YOUR OBJECTIVE - Only the lines from the line containing "theorem strdImm : ∀" to the end of the entries, both included, belong in your answer, and each must match exactly.

*** Block opens ***

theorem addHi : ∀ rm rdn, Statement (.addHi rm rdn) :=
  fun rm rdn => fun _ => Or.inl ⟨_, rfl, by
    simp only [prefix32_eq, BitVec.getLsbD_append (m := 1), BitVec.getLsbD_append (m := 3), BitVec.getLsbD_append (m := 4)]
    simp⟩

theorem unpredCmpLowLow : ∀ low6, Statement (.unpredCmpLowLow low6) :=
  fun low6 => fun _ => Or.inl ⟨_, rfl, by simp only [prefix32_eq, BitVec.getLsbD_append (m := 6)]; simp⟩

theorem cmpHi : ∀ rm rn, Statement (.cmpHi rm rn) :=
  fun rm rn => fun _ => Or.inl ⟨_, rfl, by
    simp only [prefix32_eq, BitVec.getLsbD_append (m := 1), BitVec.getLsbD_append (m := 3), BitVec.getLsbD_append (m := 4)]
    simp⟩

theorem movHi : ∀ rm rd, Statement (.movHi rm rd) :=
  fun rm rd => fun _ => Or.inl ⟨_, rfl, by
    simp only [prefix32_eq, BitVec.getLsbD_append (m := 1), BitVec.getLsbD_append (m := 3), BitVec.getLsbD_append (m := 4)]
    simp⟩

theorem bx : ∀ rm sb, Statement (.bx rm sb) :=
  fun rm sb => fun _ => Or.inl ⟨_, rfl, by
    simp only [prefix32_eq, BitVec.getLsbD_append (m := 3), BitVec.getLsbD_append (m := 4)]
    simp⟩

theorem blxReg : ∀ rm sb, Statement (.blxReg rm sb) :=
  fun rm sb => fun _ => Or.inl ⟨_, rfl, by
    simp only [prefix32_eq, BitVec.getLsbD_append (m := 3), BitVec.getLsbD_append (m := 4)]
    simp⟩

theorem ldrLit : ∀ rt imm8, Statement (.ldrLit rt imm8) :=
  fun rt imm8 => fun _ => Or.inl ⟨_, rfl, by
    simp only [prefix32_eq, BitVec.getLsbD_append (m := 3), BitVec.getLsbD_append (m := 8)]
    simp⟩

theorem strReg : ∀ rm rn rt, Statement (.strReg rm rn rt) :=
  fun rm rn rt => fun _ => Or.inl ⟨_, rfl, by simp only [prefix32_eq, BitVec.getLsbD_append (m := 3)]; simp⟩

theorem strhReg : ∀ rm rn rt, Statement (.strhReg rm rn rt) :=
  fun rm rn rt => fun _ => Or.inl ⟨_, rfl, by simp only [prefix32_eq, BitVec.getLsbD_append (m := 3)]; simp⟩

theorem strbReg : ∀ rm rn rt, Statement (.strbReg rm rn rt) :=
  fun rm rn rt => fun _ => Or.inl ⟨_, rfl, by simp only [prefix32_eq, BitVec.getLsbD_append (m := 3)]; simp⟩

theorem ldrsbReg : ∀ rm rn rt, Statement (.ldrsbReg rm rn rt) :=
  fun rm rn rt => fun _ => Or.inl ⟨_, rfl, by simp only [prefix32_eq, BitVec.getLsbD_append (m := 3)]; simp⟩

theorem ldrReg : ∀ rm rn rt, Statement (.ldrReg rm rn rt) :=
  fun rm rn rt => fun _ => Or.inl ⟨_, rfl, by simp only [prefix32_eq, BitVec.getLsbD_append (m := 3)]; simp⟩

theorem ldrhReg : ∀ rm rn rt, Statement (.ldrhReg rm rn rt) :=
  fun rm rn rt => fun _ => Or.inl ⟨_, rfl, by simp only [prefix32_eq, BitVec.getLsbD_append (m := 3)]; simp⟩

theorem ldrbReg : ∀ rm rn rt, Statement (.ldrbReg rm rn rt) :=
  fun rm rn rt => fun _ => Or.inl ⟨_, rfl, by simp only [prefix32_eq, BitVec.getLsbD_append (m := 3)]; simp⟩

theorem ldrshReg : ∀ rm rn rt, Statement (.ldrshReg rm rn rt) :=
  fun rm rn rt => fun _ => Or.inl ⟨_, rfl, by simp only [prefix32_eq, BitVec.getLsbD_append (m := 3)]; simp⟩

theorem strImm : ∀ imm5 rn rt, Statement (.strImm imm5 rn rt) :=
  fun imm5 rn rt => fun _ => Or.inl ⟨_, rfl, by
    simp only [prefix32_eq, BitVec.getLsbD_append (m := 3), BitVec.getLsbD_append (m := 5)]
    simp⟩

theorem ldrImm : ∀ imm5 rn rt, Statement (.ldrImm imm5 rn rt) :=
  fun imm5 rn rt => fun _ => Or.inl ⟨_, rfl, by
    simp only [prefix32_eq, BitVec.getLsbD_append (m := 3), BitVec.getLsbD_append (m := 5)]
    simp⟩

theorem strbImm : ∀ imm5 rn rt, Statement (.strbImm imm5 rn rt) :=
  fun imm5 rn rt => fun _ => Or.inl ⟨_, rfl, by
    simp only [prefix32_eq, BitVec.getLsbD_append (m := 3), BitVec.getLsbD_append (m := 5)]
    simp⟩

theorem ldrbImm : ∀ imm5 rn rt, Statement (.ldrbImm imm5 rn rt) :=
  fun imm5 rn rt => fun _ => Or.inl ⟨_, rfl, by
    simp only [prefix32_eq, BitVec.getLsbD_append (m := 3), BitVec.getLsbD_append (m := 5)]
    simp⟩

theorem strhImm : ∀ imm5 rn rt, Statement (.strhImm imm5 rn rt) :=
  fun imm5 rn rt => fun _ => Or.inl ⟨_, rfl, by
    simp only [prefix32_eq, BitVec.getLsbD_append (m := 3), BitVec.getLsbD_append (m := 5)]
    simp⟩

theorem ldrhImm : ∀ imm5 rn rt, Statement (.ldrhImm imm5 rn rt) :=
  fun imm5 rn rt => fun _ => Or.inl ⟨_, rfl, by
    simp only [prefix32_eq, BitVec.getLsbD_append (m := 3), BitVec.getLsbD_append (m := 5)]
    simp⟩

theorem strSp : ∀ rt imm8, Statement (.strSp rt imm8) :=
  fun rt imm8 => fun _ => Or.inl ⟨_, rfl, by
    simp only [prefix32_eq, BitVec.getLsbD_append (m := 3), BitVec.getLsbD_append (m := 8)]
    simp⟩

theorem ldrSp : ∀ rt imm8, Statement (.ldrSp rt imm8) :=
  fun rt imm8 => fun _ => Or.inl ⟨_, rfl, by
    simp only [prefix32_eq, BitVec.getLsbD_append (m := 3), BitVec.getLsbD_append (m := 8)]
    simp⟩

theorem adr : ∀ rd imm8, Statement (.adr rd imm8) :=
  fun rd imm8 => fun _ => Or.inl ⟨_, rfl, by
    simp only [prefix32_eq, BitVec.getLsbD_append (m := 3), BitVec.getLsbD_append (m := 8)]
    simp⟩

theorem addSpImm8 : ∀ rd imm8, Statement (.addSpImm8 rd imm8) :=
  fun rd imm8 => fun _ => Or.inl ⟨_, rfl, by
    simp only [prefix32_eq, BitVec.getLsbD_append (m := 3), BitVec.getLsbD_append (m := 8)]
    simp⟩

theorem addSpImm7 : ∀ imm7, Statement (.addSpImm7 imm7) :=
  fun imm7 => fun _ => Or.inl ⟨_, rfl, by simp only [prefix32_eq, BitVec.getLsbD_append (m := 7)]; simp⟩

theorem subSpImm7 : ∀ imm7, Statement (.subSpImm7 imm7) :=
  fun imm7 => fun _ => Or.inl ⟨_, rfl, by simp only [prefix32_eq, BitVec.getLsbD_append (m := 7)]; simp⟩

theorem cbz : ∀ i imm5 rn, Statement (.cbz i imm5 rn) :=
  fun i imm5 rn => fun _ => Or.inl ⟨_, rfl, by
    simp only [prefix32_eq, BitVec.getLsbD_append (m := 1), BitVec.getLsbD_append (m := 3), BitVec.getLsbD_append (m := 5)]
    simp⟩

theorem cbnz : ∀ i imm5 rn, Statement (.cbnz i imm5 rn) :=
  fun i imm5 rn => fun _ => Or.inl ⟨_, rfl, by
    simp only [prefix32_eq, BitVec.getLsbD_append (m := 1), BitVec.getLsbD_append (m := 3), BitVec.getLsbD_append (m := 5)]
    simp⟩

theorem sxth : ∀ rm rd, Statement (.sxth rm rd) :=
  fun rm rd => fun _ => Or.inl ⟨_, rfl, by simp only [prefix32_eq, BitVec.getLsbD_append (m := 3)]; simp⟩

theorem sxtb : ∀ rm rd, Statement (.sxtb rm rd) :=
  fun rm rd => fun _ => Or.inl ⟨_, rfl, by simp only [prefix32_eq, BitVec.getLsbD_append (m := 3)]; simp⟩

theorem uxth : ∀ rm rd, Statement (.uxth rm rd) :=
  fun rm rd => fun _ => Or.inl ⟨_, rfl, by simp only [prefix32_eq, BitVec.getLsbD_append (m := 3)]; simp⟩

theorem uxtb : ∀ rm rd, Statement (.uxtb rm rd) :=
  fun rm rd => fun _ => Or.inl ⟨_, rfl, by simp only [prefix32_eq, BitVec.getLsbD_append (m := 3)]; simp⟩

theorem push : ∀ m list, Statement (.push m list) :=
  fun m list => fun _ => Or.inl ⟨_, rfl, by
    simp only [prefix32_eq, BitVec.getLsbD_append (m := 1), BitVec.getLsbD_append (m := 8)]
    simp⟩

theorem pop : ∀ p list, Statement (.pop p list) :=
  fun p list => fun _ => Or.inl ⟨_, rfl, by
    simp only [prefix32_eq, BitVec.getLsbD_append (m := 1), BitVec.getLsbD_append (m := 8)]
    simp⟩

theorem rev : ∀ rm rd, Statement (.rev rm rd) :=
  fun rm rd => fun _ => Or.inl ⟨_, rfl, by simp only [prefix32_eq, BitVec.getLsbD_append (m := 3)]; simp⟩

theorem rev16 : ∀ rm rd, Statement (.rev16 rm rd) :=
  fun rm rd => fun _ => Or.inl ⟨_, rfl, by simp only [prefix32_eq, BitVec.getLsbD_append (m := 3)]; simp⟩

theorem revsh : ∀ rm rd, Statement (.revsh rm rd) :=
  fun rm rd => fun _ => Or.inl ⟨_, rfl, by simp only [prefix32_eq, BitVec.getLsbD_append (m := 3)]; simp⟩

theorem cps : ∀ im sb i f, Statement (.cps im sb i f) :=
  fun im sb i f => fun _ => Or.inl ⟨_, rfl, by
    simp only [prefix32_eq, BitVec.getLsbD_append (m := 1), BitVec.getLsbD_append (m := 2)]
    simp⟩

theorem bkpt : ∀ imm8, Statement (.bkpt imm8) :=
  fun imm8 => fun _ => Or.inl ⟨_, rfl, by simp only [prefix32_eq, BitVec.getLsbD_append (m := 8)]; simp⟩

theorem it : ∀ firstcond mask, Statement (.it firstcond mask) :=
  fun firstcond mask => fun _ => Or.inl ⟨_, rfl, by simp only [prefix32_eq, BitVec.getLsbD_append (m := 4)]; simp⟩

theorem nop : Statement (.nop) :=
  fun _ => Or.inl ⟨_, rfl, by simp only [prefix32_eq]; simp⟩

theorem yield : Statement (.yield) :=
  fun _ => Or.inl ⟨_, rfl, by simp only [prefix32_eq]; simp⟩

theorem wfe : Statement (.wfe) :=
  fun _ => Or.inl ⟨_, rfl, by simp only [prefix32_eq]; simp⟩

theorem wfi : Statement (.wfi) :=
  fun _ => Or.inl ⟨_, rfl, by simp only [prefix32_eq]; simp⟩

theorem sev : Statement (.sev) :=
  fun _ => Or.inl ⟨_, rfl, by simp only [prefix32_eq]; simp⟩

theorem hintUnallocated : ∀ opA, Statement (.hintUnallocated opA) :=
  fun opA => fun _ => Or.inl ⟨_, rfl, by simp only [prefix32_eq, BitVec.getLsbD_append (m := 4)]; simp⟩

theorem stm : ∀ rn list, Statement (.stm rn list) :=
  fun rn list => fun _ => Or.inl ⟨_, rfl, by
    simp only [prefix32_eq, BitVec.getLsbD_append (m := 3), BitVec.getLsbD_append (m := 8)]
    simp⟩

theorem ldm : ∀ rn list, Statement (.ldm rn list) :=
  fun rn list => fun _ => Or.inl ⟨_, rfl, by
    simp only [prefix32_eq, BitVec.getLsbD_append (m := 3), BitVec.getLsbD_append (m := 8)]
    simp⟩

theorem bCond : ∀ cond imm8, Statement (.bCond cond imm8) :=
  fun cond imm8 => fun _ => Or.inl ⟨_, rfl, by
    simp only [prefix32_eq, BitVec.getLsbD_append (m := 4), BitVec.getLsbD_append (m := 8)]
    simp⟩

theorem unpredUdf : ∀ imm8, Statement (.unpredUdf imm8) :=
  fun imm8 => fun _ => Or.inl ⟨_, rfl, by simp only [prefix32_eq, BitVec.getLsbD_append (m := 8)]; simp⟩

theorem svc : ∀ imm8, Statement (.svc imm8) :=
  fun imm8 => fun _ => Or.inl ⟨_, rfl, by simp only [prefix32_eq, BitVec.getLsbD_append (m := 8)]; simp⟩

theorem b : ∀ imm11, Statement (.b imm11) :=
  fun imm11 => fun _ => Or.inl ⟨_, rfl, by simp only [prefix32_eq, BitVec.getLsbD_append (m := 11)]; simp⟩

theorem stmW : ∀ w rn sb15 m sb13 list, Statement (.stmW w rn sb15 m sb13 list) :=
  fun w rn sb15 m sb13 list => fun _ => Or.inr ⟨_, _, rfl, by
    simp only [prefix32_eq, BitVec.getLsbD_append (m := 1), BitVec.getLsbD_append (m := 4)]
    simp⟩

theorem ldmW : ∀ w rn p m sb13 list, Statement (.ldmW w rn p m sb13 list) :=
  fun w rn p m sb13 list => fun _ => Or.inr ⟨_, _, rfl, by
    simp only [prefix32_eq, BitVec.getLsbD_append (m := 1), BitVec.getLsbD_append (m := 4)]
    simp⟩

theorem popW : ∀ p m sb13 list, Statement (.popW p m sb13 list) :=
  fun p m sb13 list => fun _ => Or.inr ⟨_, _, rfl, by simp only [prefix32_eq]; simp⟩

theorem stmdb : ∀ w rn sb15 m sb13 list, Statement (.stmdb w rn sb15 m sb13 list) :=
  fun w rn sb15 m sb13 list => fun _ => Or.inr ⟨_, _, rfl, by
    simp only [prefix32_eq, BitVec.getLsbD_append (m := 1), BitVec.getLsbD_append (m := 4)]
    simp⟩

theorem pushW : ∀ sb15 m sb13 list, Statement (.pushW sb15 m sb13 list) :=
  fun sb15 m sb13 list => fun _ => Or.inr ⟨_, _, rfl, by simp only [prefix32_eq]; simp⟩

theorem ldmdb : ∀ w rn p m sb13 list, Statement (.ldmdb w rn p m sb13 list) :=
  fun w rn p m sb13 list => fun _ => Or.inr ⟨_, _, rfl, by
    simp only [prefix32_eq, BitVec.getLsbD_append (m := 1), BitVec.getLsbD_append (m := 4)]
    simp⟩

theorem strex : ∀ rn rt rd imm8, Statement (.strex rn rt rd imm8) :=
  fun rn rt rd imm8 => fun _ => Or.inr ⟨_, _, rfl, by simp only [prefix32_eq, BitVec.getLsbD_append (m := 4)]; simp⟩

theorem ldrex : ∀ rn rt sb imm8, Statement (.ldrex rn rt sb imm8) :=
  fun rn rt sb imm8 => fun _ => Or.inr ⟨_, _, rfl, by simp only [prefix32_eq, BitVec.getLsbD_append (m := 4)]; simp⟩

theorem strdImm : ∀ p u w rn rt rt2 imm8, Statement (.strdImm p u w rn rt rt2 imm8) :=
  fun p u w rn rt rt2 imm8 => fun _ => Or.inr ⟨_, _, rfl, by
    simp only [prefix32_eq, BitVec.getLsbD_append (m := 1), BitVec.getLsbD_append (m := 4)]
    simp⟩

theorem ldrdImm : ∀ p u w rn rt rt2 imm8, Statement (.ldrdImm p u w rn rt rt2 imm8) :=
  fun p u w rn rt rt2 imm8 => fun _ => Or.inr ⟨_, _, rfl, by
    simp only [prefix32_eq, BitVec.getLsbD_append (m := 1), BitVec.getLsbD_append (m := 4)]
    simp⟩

*** Block closes ***

EXERCISE RESPONSE -
theorem strdImm : ∀ p u w rn rt rt2 imm8, Statement (.strdImm p u w rn rt rt2 imm8) :=
  fun p u w rn rt rt2 imm8 => fun _ => Or.inr ⟨_, _, rfl, by
    simp only [prefix32_eq, BitVec.getLsbD_append (m := 1), BitVec.getLsbD_append (m := 4)]
    simp⟩

theorem ldrdImm : ∀ p u w rn rt rt2 imm8, Statement (.ldrdImm p u w rn rt rt2 imm8) :=
  fun p u w rn rt rt2 imm8 => fun _ => Or.inr ⟨_, _, rfl, by
    simp only [prefix32_eq, BitVec.getLsbD_append (m := 1), BitVec.getLsbD_append (m := 4)]
    simp⟩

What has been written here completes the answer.